Take Me Away Q&A with J.M. Field

As May rapidly approaches, we are so excited to welcome you to the Festival and to introduce you to the writers who make it all worthwhile. To awaken your Festival spirit, we're got a series of Q&As to introduce some of the 2024 participants. Get to know them as we discuss their reading, their writing practice and the Festival theme, Take Me Away.

First off the mark is J.M. Field, author of the picture book Etta and the Shadow Taboo with illustrator Jeremy Worrall. J.M. is a Gamilaraay mari from Moree way who grew up on Darug land in a small town along the Great Dividing Range. Etta and the Shadow Taboo is his first book.

Which book would you take to a deserted island?

Their Eyes Were Were Watching God by Zora Neale Hurston. Every couple of months I pick this book up, flip to a random page, and get lost again in Neale Hurston’s skill with words. It’s very corny to say but this book makes me want to fall in love, both with people and with living. A triumph of Black literature! 

What kind of books do you get lost in while reading?

Fantasy and sci-fi – a welcome break from my academic life – but only by authors that have something real to say. Sounds odd, I know, but many authors of these genres use them to escape, instead of to understand, to make sense. Octavia Butler woke me up to this and I’m ever grateful.

Is there a book you wish you could read for the first time again?

Wild Seed by Octavia Butler.

You have such an impressive background in mathematics and French literature, studying at the University of Sydney and Oxford University before beginning your McKenzie Fellowship at the University of Melbourne. What made you interested in writing a picture book?

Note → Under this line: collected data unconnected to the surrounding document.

section
/-! PROOFS. The sequencer's events: the filters' edges, contact returns, the down-limit and the state timers, PANTO
requests, and the arc monitor (R115, R116, R118 to R129, R143, R160). -/

namespace Sys2Proof.Machine

/-! ## Input filters (R116) -/

/-- A sample is accepted where it differs from the accepted level and equals the previous one (R116). -/
theorem InputFilter.accepts_iff (f : InputFilter) (level : Bool) :
    f.accepts level = true ↔ level ≠ f.accepted ∧ level = f.previous := by
  simp [InputFilter.accepts]

/-- An accepted sample is the level and the previous sample from then on (R116). -/
theorem InputFilter.sample_of_accepts {f : InputFilter} {level : Bool} (accepts : f.accepts level = true) :
    f.sample level = { accepted := level, previous := level } := by
  rw [InputFilter.accepts] at accepts
  rw [InputFilter.sample, if_pos accepts]

/-- Any other sample is the previous one from then on (R116). -/
theorem InputFilter.sample_of_not {f : InputFilter} {level : Bool} (accepts : f.accepts level = false) :
    f.sample level = { f with previous := level } := by
  rw [InputFilter.accepts] at accepts
  rw [InputFilter.sample, if_neg (by simp [accepts])]

/-- An edge of the contact filter that accepts no level only samples (R116). -/
theorem State.contactEdge_of_not {s : State} {level : Bool} (kept : s.psq.contact.accepts level = false) :
    s.contactEdge level = { s with psq := { s.psq with contact := s.psq.contact.sample level } } := by
  simp only [State.contactEdge, kept, Bool.false_eq_true, if_false]

/-- An edge of the down-limit filter that does not accept the limit only samples (R116). -/
theorem State.downLimitEdge_of_not {s : State} {level : Bool}
    (kept : (s.psq.downLimit.accepts level && level) = false) :
    s.downLimitEdge level = { s with psq := { s.psq with downLimit := s.psq.downLimit.sample level } } := by
  simp only [State.downLimitEdge, kept, Bool.false_eq_true, if_false]

/-- Settles O37: an accepting edge is its event's command, and any other edge only samples. -/
theorem filterEdges : Obligations.FilterEdges := by
  intro s level running tick onEdge accepts kept taken after
  have accepted {f : InputFilter} (accept : accepts f) : f.accepts level = true := (f.accepts_iff level).mpr accept
  have refused {f : InputFilter} (no : ¬accepts f) : f.accepts level = false :=
    Bool.eq_false_iff.mpr (mt (f.accepts_iff level).mp no)
  have takes {f : InputFilter} (accept : accepts f) : f.sample level = taken :=
    InputFilter.sample_of_accepts (accepted accept)
  have keeps {f : InputFilter} (no : ¬accepts f) : f.sample level = kept f := InputFilter.sample_of_not (refused no)
  have edge {input : FilterId} (occurs : s.onFilterEdge input = true) :
      exec (.filterEdge input level) s = .next (s.filterEdge input level).settle := exec_of_occurs rfl running occurs
  refine ⟨fun clock => ?_, fun clock => ?_, fun clock => ?_⟩
  · have up : after (.filterEdge .upLimit level) { s.psq with upLimit := s.psq.upLimit.sample level } :=
      edge (State.onFilterEdge_of tick clock)
    exact ⟨fun accept => takes accept ▸ up, fun no => keeps no ▸ up⟩
  · have occurs : s.onFilterEdge .downLimit = true := State.onFilterEdge_of tick clock
    have down (quiet : (s.psq.downLimit.accepts level && level) = false) :
        after (.filterEdge .downLimit level) { s.psq with downLimit := s.psq.downLimit.sample level } :=
      (edge occurs).trans (by rw [State.filterEdge, State.downLimitEdge_of_not quiet])
    refine ⟨fun accept limit => ?_, fun accept free => ?_, fun no => ?_⟩
    · have reaches := accepted accept
      rw [limit] at reaches
      rw [edge occurs, limit,
        exec_of_occurs (c := .downLimit) rfl running (Bool.and_eq_true_iff.mpr ⟨occurs, reaches⟩)]
      rfl
    · exact takes accept ▸ down (by rw [free, Bool.and_false])
    · exact keeps no ▸ down (by rw [refused no, Bool.false_and])
  · have occurs : s.onFilterEdge .contact = true := State.onFilterEdge_of tick clock
    refine ⟨fun accept contact => ?_, fun accept away => ?_, fun no => ?_⟩
    · have returns := accepted accept
      rw [contact] at returns
      rw [edge occurs, contact,
        exec_of_occurs (c := .contactReturn) rfl running (Bool.and_eq_true_iff.mpr ⟨occurs, returns⟩)]
      rfl
    · have loses := accepted accept
      rw [away] at loses
      rw [edge occurs, away,
        exec_of_occurs (c := .contactLoss) rfl running (Bool.and_eq_true_iff.mpr ⟨occurs, loses⟩)]
      rfl
    · have contact : after (.filterEdge .contact level) { s.psq with contact := s.psq.contact.sample level } :=
        (edge occurs).trans (by rw [State.filterEdge, State.contactEdge_of_not (refused no)])
      exact keeps no ▸ contact
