/-! ### Resets (70_reset_and_hazards.md R740 to R744) -/

/-- Twice the multiplier that the tie of CLKMUL gives on a DX4 (45_family_variants.md R593). -/
def ClkMul.ratio2 : ClkMul → Nat
  | .vss => 4
  | .breq => 5
  | .vcc | .unconnected => 6

/-- What RESET samples (R743): WB/WT# on the DX2WB, CLKMUL on the DX4, UP#. -/
def Part.latchAtReset (p : Part) (up wbwt : Bool) (clkmul : ClkMul) : Latch :=
  { writeBackMode := p.variant == .dx2wb && wbwt
    clockMul2 :=
      match p.variant with
      | .dx4 => clkmul.ratio2
      | .dx2 | .sx2 | .dx2wb => 4
      | .dx | .sx => 2
    upgradePresent := up }

/-- The bus unit after a reset: memory, the environment's coming answers and the record of what happened stay. -/
def Bus.afterReset (b : Bus) : Bus := Bus.reset b.mem b.smram b.trace b.clocks b.draws b.ioIn b.script

/-- RESET (R741). No pin asks for the self test (91_not_in_source.md N32), so the floating-point registers stay as they are
(10_state.md R95, log 4). -/
def State.resetPin (s : State) (up wbwt : Bool) (clkmul : ClkMul) : State :=
  State.afterReset s.part (Part.latchAtReset s.part up wbwt clkmul) s.fpu s.pins s.inputs s.platform s.bus.afterReset

/-- SRESET (R742): SMBASE and the latches stay; in write-back mode so do the cache, CD and NW (45_family_variants.md R578). What
waits in the bus unit is dropped, the write-back of a snooped or replaced line among it: the model's choice (log 48). -/
def State.sreset (s : State) : State :=
  let t := State.afterReset s.part s.latch s.fpu s.pins s.inputs s.platform s.bus.afterReset
  let t := { t with smbase := s.smbase }
  if s.wbMode then
    { t with cr0 := mergeBits 0x60000000#32 t.cr0 s.cr0, bus := { t.bus with cache := s.bus.cache } }
  else t

/-- A reset; a part without SL technology has no SRESET pin. -/
def State.applyReset (s : State) : ResetIn → State
  | .hard up wbwt clkmul => s.resetPin up wbwt clkmul
  | .soft => if s.part.hasSL then s.sreset else s

/-! ### The 80386 instruction set (00_scope.md R8 `Base386`; log 7) -/

/-- What `Base386` sees of the processor. -/
def State.baseRegs (s : State) : BaseRegs :=
  { regs := s.regs, eflags := s.eflags, segs := s.segs, ldtr := s.ldtr, tr := s.tr, gdtr := s.gdtr, idtr := s.idtr, cr0 := s.cr0
    cr3 := s.cr3, dr7 := s.dr7, cpl := s.cpl }

/-- The sizes and the segment override in force (30_encoding.md R226). -/
def State.decodeCtx (s : State) : DecodeCtx :=
  { os := if s.code32 != s.dec.osz then .w32 else .w16
    as := if s.code32 != s.dec.asz then .a32 else .a16
    seg := s.dec.seg }

/-- A segment register that `Base386` has loaded: in real mode and in SMM the base is selector x 16 and the limit that of the mode, and
the access rights stay (10_state.md R46, 20_memory.md R156, 60_exceptions.md R665). In SMM too a load is that of protected mode once the handler has set PE (R669): the
model's choice (log 46). -/
def State.loadedSeg (s : State) (r : BaseResult) (x : SegReg) : Seg :=
  if !r.loaded.contains x then s.segs.get x
  else if s.pe then r.left.segs.get x
  else (s.segs.get x).loadReal s.realLimit (r.left.segs.get x).sel

/-- EIP after an 80386 instruction: the first byte of a repeated one that goes on; the target of a control transfer, in real mode and in
SMM truncated to 16 bits unless the operand size is 32 bits (60_exceptions.md R665); else the next instruction. -/
def State.baseEip (s : State) (r : BaseResult) : DWord :=
  if r.again then s.dec.start
  else
    match r.target with
    | some t => if s.pe || s.decodeCtx.os == .w32 then t else t &&& 0xFFFF#32
    | none => s.eip

/-- The registers that an 80386 instruction leaves, as they hold them: reserved bits as always, CR0 never in a combination it must
not hold (10_state.md R54); a change of CR3, PG, PE or WP empties the TLB (20_memory.md R185), a control transfer the prefetch queue
(20_memory.md R184). -/
def State.withBase (s : State) (r : BaseResult) : State :=
  let g := r.left
  let cr0 := if cr0Illegal g.cr0 then s.cr0 else normCr0 g.cr0
  let flush := (s.cr0 ^^^ cr0) &&& 0x80010001#32 != 0 || s.cr3 != normCr3 g.cr3
  let eflags := normFlags s.part g.eflags
  let t := { s with
    regs := g.regs
    eip := s.baseEip r
    eflags := if r.again then setBit eflags 16 s.dec.rf else eflags
    segs := { es := s.loadedSeg r .es, cs := s.loadedSeg r .cs, ss := s.loadedSeg r .ss, ds := s.loadedSeg r .ds
              fs := s.loadedSeg r .fs, gs := s.loadedSeg r .gs }
    ldtr := g.ldtr
    tr := g.tr
    gdtr := g.gdtr
    idtr := g.idtr
    cr3 := normCr3 g.cr3
    dr7 := normDr7 g.dr7
    cpl := if s.pe then g.cpl else s.cpl
    taskTrap := s.taskTrap || r.debugTrap
    lastIo := r.io.map fun rep => ⟨s.baseEip r - s.dec.start, rep⟩
    bus :=
      { s.bus with
        tlb := if flush then tlbFlush s.bus.tlb else s.bus.tlb
        fetchq := if r.target.isSome && !r.again then .empty else s.bus.fetchq } }
  t.setCr0 cr0

/-- The program counter in its segment: 16 bits in a 16-bit code segment (10_state.md R42, D4). -/
def State.wrapPc (s : State) (off : DWord) : DWord := if s.code32 then off else off &&& 0xFFFF#32

/-- The offset after the bytes taken of the instruction begun, not cut to 16 bits: where a relative jump counts from and where INT n returns
to, for what a 16-bit code segment cuts is EIP after an instruction that transfers nowhere (10_state.md R42; 44_instructions_referenced.md
R543, R544; log 49). -/
def State.nextPc (s : State) : DWord := s.dec.start + BitVec.ofNat 32 s.dec.count

/-- The first byte of an instruction: its place, TF and RF are noted (60_exceptions.md R627, R637; log 32). -/
def State.begin (s : State) : State :=
  if s.dec.active then { s with busWanted := false }
  else { s with dec := { Decoding.idle with start := s.eip, tf := s.tf, rf := s.rf }, busWanted := false }

/-- The offset of the `k`-th byte after those taken of the instruction begun: in a 16-bit segment it wraps at 16 bits, unless a 32-bit
transfer has taken EIP past FFFFh (60_exceptions.md R665). It wraps in real mode as in SMM, so that an instruction across FFFFh takes
no limit fault: the model's choice (log 49). -/
def State.byteOffset (s : State) (k : Nat) : DWord :=
  let off := s.dec.start + BitVec.ofNat 32 (s.dec.count + k)
  if s.dec.start.extractLsb' 16 16 = 0 then s.wrapPc off else off

/-- The offset of the `k`-th byte from where the next instruction, or the rest of the one begun, is read. -/
def State.codeOffset (s : State) (k : Nat) : DWord := s.begin.byteOffset k

/-- One byte of the instruction stream: the limit is checked, then the byte comes through paging and the prefetch queue. -/
def codeByte (off : DWord) : M Byte := do
  let s ← get
  if !s.segs.cs.inLimit false off 1 then raise (generalProtection 0)
  bus fun c => fetchByte c (s.pageCtx (s.level == 3)) (s.segs.cs.base + off)

/-- EIP past the bytes taken (10_state.md R42); the resume flag has done its work (log 32). -/
def State.advance (s : State) (n : Nat) : State :=
  { s with eip := s.wrapPc (s.eip + BitVec.ofNat 32 n), eflags := setBit s.eflags 16 false
           dec := { s.dec with count := s.dec.count + n } }

/-- The next byte of the instruction; more than fifteen are a general protection fault (30_encoding.md R227). -/
def nextCodeByte : M Byte := do
  let s ← get
  if 15 ≤ s.dec.count then raise (generalProtection 0)
  let b ← codeByte (s.byteOffset 0)
  modify fun s => s.advance 1
  return b

/-- An exception of `Base386`'s own with the error code that its vector has (60_exceptions.md R624). -/
def baseExc : BaseExc → Exc
  | .divideError => .ofVector 0 none
  | .boundRange => .ofVector 5 none
  | .invalidOpcode => Machine.invalidOpcode
  | .invalidTss code => Machine.invalidTss (code.setWidth 32)
  | .segmentNotPresent code => Machine.segmentNotPresent (code.setWidth 32)
  | .stackFault code => Machine.stackFault (code.setWidth 32)
  | .generalProtection code => Machine.generalProtection (code.setWidth 32)

/-- A read of a system table in accesses of these sizes. -/
def readTable (ws : List HeldWrite) : Addr → List Nat → M (List Byte)
  | _, [] => return []
  | lin, n :: ns => do
    let s ← get
    let x ← readHeld ws fun c => translateRange c (s.pageCtx false) lin n false
    let y ← readTable ws (lin + BitVec.ofNat 32 n) ns
    return x ++ y

/-- The update of a descriptor, held back (20_memory.md R180). -/
def holdUpdate (ws : List HeldWrite) (p : PageCtx) (lin : Addr) (n : Nat) (f : List Byte → List Byte) : M HeldWrite := do
  let chs ← bus fun c => translateRange c p lin n true
  let s ← get
  let old := (chunkAddrs s.memCtx chs).map fun a => (heldByte s.memCtx a ws).getD (s.view a)
  return ⟨chs, fitBytes n (f old), tableUpdate lin n f⟩

/-- The accessed bit of a descriptor, to be set by a locked read-modify-write unless it is set (20_memory.md R180). The locked cycles move
byte 5 alone, after the unlocked read of the whole descriptor: the model's choice (log 9). -/
def holdAccessed (a : Addr) (d : Nat) : M (List HeldWrite) := do
  if (descAr d).getLsbD 0 then return []
  else
    let s ← get
    let w ← holdUpdate [] (s.pageCtx false) (a + 5) 1 fun bs => bs.map (· ||| 1#8)
    return [w]

/-- The chunks of an access at a physical address, with the attributes of one that paging does not translate (20_memory.md R167). -/
def State.physChunks (s : State) (pa : Addr) (n : Nat) : List PChunk :=
  (chunksOf 4 (n + 1) pa n).map fun l =>
    ⟨l.lin, l.len, (flatPhys (s.pageCtx false) l.lin).pcd, (flatPhys (s.pageCtx false) l.lin).pwt⟩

I was very lucky to have grown up in a Gamilaraay family that kept many of our traditions – such as shadow avoidance as in Etta. This is despite the best efforts of the missionaries and government policy prohibiting the practice of culture. The writing of this picture book, and other projects in the works, come less from an interest and more from a need or a compulsion to share.

How did you and illustrator Jeremy Worrall collaborate on Etta and the Shadow Taboo? Was there a lot of back-and-forth?

Oh my lord, so much back-and-forth. I honestly don’t know how Jeremy and I are still friends – every couple of weeks he’d send an absolutely beautiful work-in-progress and I’d say: I love it but not for Etta. The vision I had was very clear: a stripped back palette, colours reminiscent of Country, and a style that gave a nod to our traditional carving.

Between this and being culturally sensitive (sharing the right amount), the back-and-forth between us took 2-3 years.

What events are looking forward to attending at the Festival?

Firetalk and Trailblazing Women. The first because, like all Murris, I’m a sucker for freaky yarns and ghost stories. The second because Sara M Saleh is speaking – I attended her Sydney launch of The Flirtation of Girls and loved hearing her readings.